Four Ways to Effectively Manage Stress

The pandemic has added significant stress to many of our lives. Trying to balance working from home, online learning for your kids, and making time for your significant other can sometimes feel impossible. 

The old methods of dealing with stress just aren’t cutting it anymore. And when we don’t have an effective coping mechanism for stress, it can quickly become detrimental to your professional and personal relationships, not to mention your mental and physical wellbeing. 

It helps to alter the way you view stress. As opposed to seeing all stress as a negative, consider the fact that stress serves a natural, physiological purpose that can help us solve important problems and learn and grow from our experiences. Take a different approach by taking the time to understand your stress instead of trying to eliminate it completely. 

Stress can be used as an engine of personal growth and peak performance. And that’s exactly why Jan Ascher and Fleur Tonies of McKinsey & Company outline four ways to better understand and reframe how you manage stress in their article. 

Define Your Stress

Everyone experiences stress, but the stress you face is uniquely yours. Each person has their own stress triggers and it’s important to first identify what those are and then how that stress appears in your routine when it hits you. 

To become more aware of your own stress, here are a couple of examples of questions you can ask yourself:

  • In a typical week, how often do you feel well rested? How often during the workday do you seek moments of recovery versus “powering through”?
  • Think of a recent time when you were surprised by something stressful at work. How did you react? In what ways did you focus on resources to help manage the stress? In what ways did you struggle? What would you do differently next time?

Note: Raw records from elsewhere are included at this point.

-- ==== Sys2Proof/Machine/Dispatch.lean ====
section
/-! DEFINITION. The meaning of each command: one arm for each constructor of `Instr`. -/

namespace Sys2Proof.Machine

/-- What a command does to everything but the queue of waiting commands. -/
def exec (i : Instr) (s : State) : Host.Outcome State Fault Refusal :=
  match i with
  | .deviceReset => Sys2Proof.Machine.execDeviceReset s
  | .sample f => Sys2Proof.Machine.execSample f s
  | .arrived number pos => Sys2Proof.Machine.execArrived number pos s
  | .headStatus flags => Sys2Proof.Machine.execHeadStatus flags s
  | .carriageFrameDiscarded => Sys2Proof.Machine.execCarriageFrameDiscarded s
  | .carriageFrameUnknownType => Sys2Proof.Machine.execCarriageFrameUnknownType s
  | .silenceTimerExpiry => Sys2Proof.Machine.execSilenceTimerExpiry s
  | .moveTimerExpiry => Sys2Proof.Machine.execMoveTimerExpiry s
  | .lineLevelChange line level => Sys2Proof.Machine.execLineLevelChange line level s
  | .lineDebounceExpiry line => Sys2Proof.Machine.execLineDebounceExpiry line s
  | .finalized => Sys2Proof.Machine.execFinalized s
  | .requestArrival port tag payload => Sys2Proof.Machine.execRequestArrival port tag payload s
  | .requestMalformed port tag payload => Sys2Proof.Machine.execRequestMalformed port tag payload s
  | .scanStartRequest port tag => Sys2Proof.Machine.execScanStartRequest port tag s
  | .scanStop port tag => Sys2Proof.Machine.execScanStop port tag s
  | .dwellAt port tag p => Sys2Proof.Machine.execDwellAt port tag p s
  | .standardizeNow port tag => Sys2Proof.Machine.execStandardizeNow port tag s
  | .clearFault port tag => Sys2Proof.Machine.execClearFault port tag s
  | .readStatus port tag => Sys2Proof.Machine.execReadStatus port tag s
  | .readStandardization port tag => Sys2Proof.Machine.execReadStandardization port tag s
  | .readProfile port tag sel kinds forms first last => Sys2Proof.Machine.execReadProfile port tag sel kinds forms first last s
  | .flushProfiles port tag => Sys2Proof.Machine.execFlushProfiles port tag s
  | .resumeSheet port tag => Sys2Proof.Machine.execResumeSheet port tag s
  | .readAlarms port tag => Sys2Proof.Machine.execReadAlarms port tag s
  | .acknowledgeAlarm port tag id => Sys2Proof.Machine.execAcknowledgeAlarm port tag id s
  | .writeSetup port tag item value => Sys2Proof.Machine.execWriteSetup port tag item value s
  | .readSetup port tag item copy => Sys2Proof.Machine.execReadSetup port tag item copy s
  | .discardStaging port tag => Sys2Proof.Machine.execDiscardStaging port tag s
  | .commitSetup port tag target => Sys2Proof.Machine.execCommitSetup port tag target s
  | .subscribe port tag mask => Sys2Proof.Machine.execSubscribe port tag mask s
  | .readTallies port tag mask clear => Sys2Proof.Machine.execReadTallies port tag mask clear s
  | .clearTallies port tag => Sys2Proof.Machine.execClearTallies port tag s
  | .hold port time => Sys2Proof.Machine.execHold port time s
  | .masterHoldExpiry port => Sys2Proof.Machine.execMasterHoldExpiry port s
  | .partHoldExpiry port => Sys2Proof.Machine.execPartHoldExpiry port s
  | .portReset port tag => Sys2Proof.Machine.execPortReset port tag s
  | .serviceFrameDiscarded port => Sys2Proof.Machine.execServiceFrameDiscarded port s
  | .linkLineFall port => Sys2Proof.Machine.execLinkLineFall port s
  | .linkLineRise port => Sys2Proof.Machine.execLinkLineRise port s
  | .frameSent port => Sys2Proof.Machine.execFrameSent port s

end Sys2Proof.Machine
end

The better you become at locating and describing your stress, the more you will improve at harnessing the most effective stress response for you.

Make Time to Focus

Most of us are overworked and overtired, which makes it difficult to maintain focus. Working remotely has also made it more challenging to remain productive throughout the workday. To help combat this and reduce stress, block out a certain time frame of your day to be spent on deep work: no distractions, no cell phones on loud – just time to focus on the tasks at hand.

Another tip is to take a break from video meetings. Even though Zoom has likely become a normal part of your everyday work life since the pandemic, too many video conferences in a day can be extremely draining. If you have to spend most of your workday in virtual meetings, try turning off your camera for some of them so you can just focus on the spoken words.

Rest and Recover

If you never effectively recover from the stress of your day, you will carry it into the next one. Working from home poses difficulties when it comes to getting relief throughout the day because most people feel like they’re constantly “on the clock”. Organize micro-breaks while you’re working to give yourself a precious reset. Even a simple 5 minutes away from your screen a few times a day can make a huge difference in productivity and stress levels.

We all know the importance of quality sleep and daily exercise, so be sure to plan ahead and ensure you are giving your body the care it needs so you can function at your maximum capacity.

Alternate Between Focus and Recovery

Make the effort to learn how to effectively alternate between focus time and recovery time. Creating distinct transitions will help keep them separate in your brain, which will make it easier for you to access them when you need to. Your goal is to learn how to make focus and recovery something you can call on when you need it—a tangible, built-in part of your day.